Multi-Tenant Security

Tenant boundaries are enforced consistently:

S3 prefixes → documents/{tenantId}/*
Pinecone namespaces → one per tenant
WorkflowAccess table → governs workflow visibility/sharing
Encryption → all S3 objects use KMS
Secrets Manager → OpenAI + Pinecone keys injected at runtime

This ensures strong isolation and safe collaboration.

Workflow Graph Execution

Workflows are directed graphs with nine node types:

ModelInvoke, VectorSearch, Router, SlotTracker, ConversationMemory, Format, StreamToClient, VectorWrite, IntentClassifier

The runner enforces:

Virtual START/END edges auto-added
Schema validation: all nodes/edges valid, all router/slot targets connected
Router expressions use a safe DSL (e.g., state.intent === 'greeting')
SlotTracker supports partial slots and fallback routes

Developer Safety Nets

Schema validation → invalid workflows fail fast
CAS protection → prevents race conditions on prompt updates
Rollback paths → ActivePromptPointer tracks previousVersionId
Emergency fallbacks everywhere → prompts, breakers, and streaming

This allows rapid iteration without outages.

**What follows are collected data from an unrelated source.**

-- ==== Sys2Proof/Machine/Signal.lean ====
section
/-! DEFINITION. The signal engine (06_signal_engine.md R167-R198): unpacking, conversion and substitution, ageing, transmit
buffers, triggers and frame formation. -/
namespace Sys2Proof.Machine

/-! Descriptors and layouts (R170, R171, R173). -/

/-- Word w of signal descriptor i, of PDU layout l. -/
def State.sigw (s : State) (i w : Nat) : Word := s.tw (16 * i + 4 * w)
def State.pduw (s : State) (l w : Nat) : Word := s.tw (0x200000 + 64 * l + 4 * w)

/-- Descriptor i is valid and in a plan (R174, R183). -/
def State.sigOn (s : State) (i plan : Nat) : Bool := bitOf (s.sigw i 3) 31 && bitOf (s.sigw i 3) (24 + plan)

/-- Layout l is valid and in a plan. -/
def State.pduOn (s : State) (l plan : Nat) : Bool := bitOf (s.pduw l 15) 31 && bitOf (s.pduw l 15) (16 + plan)

/-- Slot i of the value store (R169). -/
def State.slotOf (s : State) (i : Nat) : SigSlot :=
  match amGet s.prv.slotv i with
  | some x => x
  | none => ⟨0, 2, s.prv.resetAt, false, false, 0⟩

/-- Set slot i. -/
def State.setSig (s : State) (i : Nat) (x : SigSlot) : State :=
  { s with prv := { s.prv with slotv := amPut s.prv.slotv i x } }

/-- Layout state. -/
def State.pduSt (s : State) (l : Nat) : PduSt := amGetD {} s.prv.pdu l
def State.setPdu (s : State) (l : Nat) (x : PduSt) : State :=
  { s with prv := { s.prv with pdu := amSet {} s.prv.pdu l x } }

/-- A layout error (R196). -/
def State.layErr (s : State) (cause ix : Nat) : State :=
  ((s.bump Reg.PRV_SIG_LAYERR 1 5).wr Reg.PRV_SIG_LASTLERR (BitVec.ofNat 32 (2 ^ 31 + cause * 2 ^ 16 + ix))).ist
    Reg.pgPRV_SIG 2

/-! Fields of a PDU (R172). -/

/-- The PDU position after p, none below bit 0 of byte 0. -/
def nextPos (ord : Bool) (p : Nat) : Option Nat :=
  if !ord || p % 8 != 7 then some (p + 1) else if 15 ≤ p then some (p - 15) else none

/-- Positions of the bits of a field of w bits from p, none where it leaves byte 0 downward. -/
def fieldPos (ord : Bool) : Nat → Nat → Option (List Nat)
  | 0, _ => some []
  | 1, p => some [p]
  | w + 1, p => match nextPos ord p with
    | none => none
    | some q => (fieldPos ord w q).map (p :: ·)

/-- The positions lie inside the first len bytes. -/
def posInside (ps : Option (List Nat)) (len : Nat) : Option (List Nat) :=
  match ps with
  | none => none
  | some l => if l.all (fun p => decide (p / 8 < len)) then some l else none

/-- Bit p of a PDU (R172). -/
def pduBit (data : List Byte) (p : Nat) : Bool := nbit (byteAt data (p / 8)) (p % 8)

/-- The raw field at positions ps, least significant first. -/
def rawField (data : List Byte) : List Nat → Nat
  | [] => 0
  | p :: r => (pduBit data p).toNat + 2 * rawField data r

/-- The qualifier of a raw field under the J1939 ranges (R176). -/
def rngQual (w raw : Nat) (rsvna : Bool) : Nat :=
  if w = 1 then 0
  else if w ≤ 7 then (if raw = 2 ^ w - 1 then 2 else if raw = 2 ^ w - 2 then 1 else 0)
  else
    let t := raw / 2 ^ (w - 8)
    if t = 0xFF then 2 else if t = 0xFE then 1 else if 0xFB ≤ t ∧ rsvna then 2 else 0

/-- Valid maximum, error code and not-available code of a target (R179). -/
def rngCodes (w : Nat) : Nat × Nat × Nat :=
  if w = 1 then (1, 0, 0)
  else if w ≤ 7 then (2 ^ w - 3, 2 ^ w - 2, 2 ^ w - 1)
  else (0xFA * 2 ^ (w - 8) + (2 ^ (w - 8) - 1), 0xFE * 2 ^ (w - 8) + (2 ^ (w - 8) - 1), 2 ^ w - 1)

/-! Sinks (R177-R184). -/

/-- A field write a hand-off or stale mark makes: layout, positions, raw value. -/
structure SinkWrite where
  lay : Nat
  pos : List Nat
  raw : Nat
  deriving DecidableEq, Repr

/-- The default value of a sink (R180, R181), before it is cut to the target width. -/
def sinkDefault (w1 w3 : Word) (twin sgn : Bool) : Nat :=
  let d := fld w3 17 0
  if twin then fld w1 17 0 * 2 ^ 18 + d
  else if sgn && bitOf w3 17 then (2 ^ 18 - 1) * 2 ^ 18 + d else d

/-- The exact result of a sink for a valid word (R177, R180). -/
def sinkValue (w0 w1 w2 : Word) (swidth : Nat) (ssgn : Bool) (val : Nat) : Int :=
  if 18 < swidth then (if ssgn then signed 36 val else (val : Int))
  else
    let x : Int := if ssgn then signed swidth val else ((val % 2 ^ swidth : Nat) : Int)
    (signed 18 (fld w1 17 0) * x + signed 20 (fld w2 19 0)) / ((2 ^ fld w0 28 24 : Nat) : Int)

/-- The target range of R178. -/
def sinkRange (w : Nat) (sgn ern : Bool) : Int × Int :=
  if sgn then (-((2 ^ (w - 1) : Nat) : Int), ((2 ^ (w - 1) : Nat) : Int) - 1)
  else (0, if ern then ((rngCodes w).1 : Int) else ((2 ^ w : Nat) : Int) - 1)

/-- VCOUNT of a layout changes by one (R191). -/
def State.vcountAdd (s : State) (l : Nat) (up : Bool) : State :=
  let x := s.pduSt l
  s.setPdu l { x with vcount := if up then x.vcount + 1 else x.vcount - 1 }

/-- A sink writes its slot (R182, R191): raw none under HOLD. -/
def State.sinkSlot (s : State) (i lay w : Nat) (sgn : Bool) (raw : Option Nat) (qual : Nat) : State :=
  let t := s.slotOf i
  let val := match raw with
    | none => t.val
    | some r => if sgn then unsigned 36 (signed w r) else r
  let s := s.setSig i ⟨val, qual, s.now, true, qual == 0, t.gen + 1⟩
  if qual = 0 ∧ !t.cntd then s.vcountAdd lay true
  else if qual ≠ 0 ∧ t.cntd then s.vcountAdd lay false
  else s

/-- What a sink writes for a source word: some raw value, none for an unchanged field; and whether it saturated. -/
def sinkOut (w0 w1 w2 w3 : Word) (swidth : Nat) (ssgn : Bool) (val qual : Nat) : Option Nat × Bool :=
  let w := fld w0 19 14
  let sgn := bitOf w0 21
  let ern := bitOf w0 22 && !sgn
  if qual = 0 then
    let y := sinkValue w0 w1 w2 swidth ssgn val
    let r := sinkRange w sgn ern
    let z := if y < r.1 then r.1 else if r.2 < y then r.2 else y
    (some (unsigned w z), z != y)
  else
    let q := fld w0 30 29
    let d := sinkDefault w1 w3 (decide (18 < swidth)) sgn % 2 ^ w
    let c := rngCodes w
    if q = 1 then (none, false)
    else if ern && decide (1 < w) && (q == 0 || (q == 3 && qual != 3)) then
      (some (if qual = 1 then c.2.1 else c.2.2), false)
    else (some d, false)

/-- One sink i of a source (R177-R183, R196): the state and the write it makes. -/
def State.sink (s : State) (i plan swidth : Nat) (ssgn : Bool) (val qual : Nat) : State × Option SinkWrite :=
  let w0 := s.sigw i 0
  let w1 := s.sigw i 1
  let w3 := s.sigw i 3
  let w := fld w0 19 14
  let sgn := bitOf w0 21
  let lay := fld w1 31 18
  let ern := bitOf w0 22 && !sgn
  if !s.sigOn i plan then (s, none)
  else if fld w3 30 29 ≠ 1 ∨ w = 0 ∨ 36 < w ∨ !s.pduOn lay plan ∨ !bitOf (s.pduw lay 1) 31
      ∨ (18 < swidth ∧ w < 19 ∧ ern) then (s.layErr 5 i, none)
  else match posInside (fieldPos (bitOf w0 20) w (fld w0 13 0)) (fld (s.pduw lay 1) 11 0) with
    | none => (s.layErr 6 i, none)
    | some ps =>
      let (raw, sat) := sinkOut w0 w1 (s.sigw i 2) w3 swidth ssgn val qual
      let s := if sat then ((s.bump Reg.PRV_SIG_SAT 1 5).wr Reg.PRV_SIG_LASTSAT (BitVec.ofNat 32 (2 ^ 31 + i))).ist Reg.pgPRV_SIG 1
        else s
      (s.sinkSlot i lay w sgn raw qual, raw.map (fun r => ⟨lay, ps, r⟩))

/-- The sinks from index i on, ascending (R183). -/
def State.sinks (s : State) (plan swidth : Nat) (ssgn : Bool) (val qual : Nat) : Nat → Nat → List SinkWrite →
    State × List SinkWrite
  | 0, _, acc => (s, acc)
  | k + 1, i, acc =>
    match s.sink i plan swidth ssgn val qual with
    | (s, none) => s.sinks plan swidth ssgn val qual k (i + 1) acc
    | (s, some w) => s.sinks plan swidth ssgn val qual k (i + 1) (acc ++ [w])

/-- A source's word goes to its sinks (R183, R196 cause 0x4). -/
def State.fanOut (s : State) (i plan : Nat) (acc : List SinkWrite) : State × List SinkWrite :=
  let w0 := s.sigw i 0
  let w1 := s.sigw i 1
  let want := fld w1 19 16
  let n := min (min want 8) (65536 - fld w1 15 0)
  let s := if n < want then s.layErr 4 i else s
  let x := s.slotOf i
  s.sinks plan (fld w0 19 14) (bitOf w0 21) x.val x.qual n (fld w1 15 0) acc

/-! Buffers and triggers (R184, R188-R194). -/

/-- Blocks of a layout's buffer. -/
def State.pduBlocks (s : State) (l : Nat) : Nat := (fld (s.pduw l 1) 11 0 + 63) / 64

/-- First byte of a layout's buffer in the data store. -/
def State.pduBase (s : State) (l : Nat) : Nat := fld (s.pduw l 5) 13 0 * 64

/-- Write one bit of the data store; positions beyond 1 MiB do not exist. -/
def State.pdataBit (s : State) (base p : Nat) (v : Bool) : State :=
  let a := base + p / 8
  if 2 ^ 20 ≤ a then s
  else { s with prv := { s.prv with
    pdata := memWr s.prv.pdata a (BitVec.ofNat 8 (nsetBit (memRd s.prv.pdata a).toNat (p % 8) v)) } }

/-- Write a raw value at positions. -/
def State.pdataField (s : State) (base : Nat) : List Nat → Nat → State
  | [], _ => s
  | p :: r, raw => (s.pdataBit base p (raw % 2 == 1)).pdataField base r (raw / 2)

/-- A transmit layout that fails R196 cause 0x7. -/
def State.pduBad (s : State) (l : Nat) : Bool :=
  let len := fld (s.pduw l 1) 11 0
  let fmt := fld (s.pduw l 0) 31 30
  fmt == 3 || (fmt == 0 && decide (8 < len)) || (fmt == 1 && !fdLen len) || (fmt == 2 && (len == 0 || decide (2048 < len)))
    || decide (16384 < fld (s.pduw l 5) 13 0 + s.pduBlocks l) || decide (6 ≤ fld (s.pduw l 4) 14 12)

/-- Trigger x comes after trigger y: a later instant, or the same and no lower layout (R193). -/
def trigAfter (x y : Nat × Nat × Bool) : Bool := decide (y.1 < x.1) || (y.1 == x.1 && decide (y.2.1 ≤ x.2.1))

/-- Place a trigger into the formation unit's queue (R193). -/
def placeTrig (x : Nat × Nat × Bool) : List (Nat × Nat × Bool) → List (Nat × Nat × Bool)
  | [] => [x]
  | y :: r => if trigAfter x y then y :: placeTrig x r else x :: y :: r

/-- A trigger of the instant t of local time enters the formation unit's queue. -/
def State.queueTrig (s : State) (t l : Nat) (event : Bool) : State :=
  { s with prv := { s.prv with trigQ := placeTrig (t, l, event) s.prv.trigQ } }

/-- A trigger of layout l of the instant at fires (R190, R193, R194): discarded while TXEN = 0, deferred or merged within MINIV, else
queued. A layout that fails cause 0x7 is judged at formation; a periodic instant of one whose PLAN bit is clear counts nowhere. -/
def State.trigger (s : State) (at_ l : Nat) (event : Bool) : State :=
  if !event && !s.pduOn l (s.rf Reg.CHIP_PLAN 1 0) then s
  else if !s.rb Reg.PRV_PDU_CTL 0 then (if s.pduBad l then s.layErr 7 l else s.pduCount l 2)
  else if s.pduBad l then s.queueTrig at_ l event
  else
    let x := s.pduSt l
    match x.defer with
    | some (due, ev) => (s.setPdu l { x with defer := some (due, ev || event) }).pduCount l 1
    | none =>
      let min := fld (s.pduw l 4) 31 16 * 100000
      match x.last with
      | none => s.queueTrig at_ l event
      | some t =>
        if s.now < t + min then (s.setPdu l { x with defer := some (t + min, event) }).pduCount l 1
        else s.queueTrig at_ l event

/-- The event trigger of a layout whose field was written (R188). -/
def State.eventTrigger (s : State) (l : Nat) (changed : Bool) : State :=
  let t := fld (s.pduw l 4) 14 12
  if t = 3 ∨ t = 5 ∨ 6 ≤ t ∨ ((t = 2 ∨ t = 4) ∧ changed) then s.trigger s.now l true else s

/-- Apply the writes of one layout as one change and fire its trigger (R184, R188). -/
def State.applyLayout (s : State) (l : Nat) (ws : List SinkWrite) : State :=
  let old := s.prv.pdata
  let s := ws.foldl (fun t w => t.pdataField (t.pduBase l) w.pos w.raw) s
  s.eventTrigger l (s.prv.pdata != old)

/-- Apply all writes, layout by layout in order of first write. -/
def State.applyWrites (s : State) : Nat → List SinkWrite → State
  | 0, _ => s
  | _, [] => s
  | k + 1, w :: r =>
    (s.applyLayout w.lay ((w :: r).filter (fun x => x.lay == w.lay))).applyWrites k (r.filter (fun x => x.lay != w.lay))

Observability & Monitoring

Every Lambda uses AWS Powertools (Logger, Metrics, Tracer):

Metrics: workflow runs, CAS conflicts, token enforcement, costs
Tracing: API Gateway → Lambda → Bedrock/OpenAI/Pinecone
Annotations: workflowId, modelId, requestId for correlation
Prompt cache: hit/miss ratios, evictions logged

Audit trails cover prompts, breaker operations, and document processing.

Production Lessons

Running AI in production requires discipline:

Without budgets → costs spike
Without versioning → prompts drift silently
Without circuit breakers → outages cascade

Matter & Gas solves these problems as first-class concerns:

Model Registry for portability
Token budgets for cost control
Circuit breakers + DLQs for resilience
Collections + tenancy enforcement for enterprise safety
Streaming for real-time UX
Observability for operational visibility

Result: A foundation that scales from prototype to production without rewrites, enabling fast iteration and safe deployments.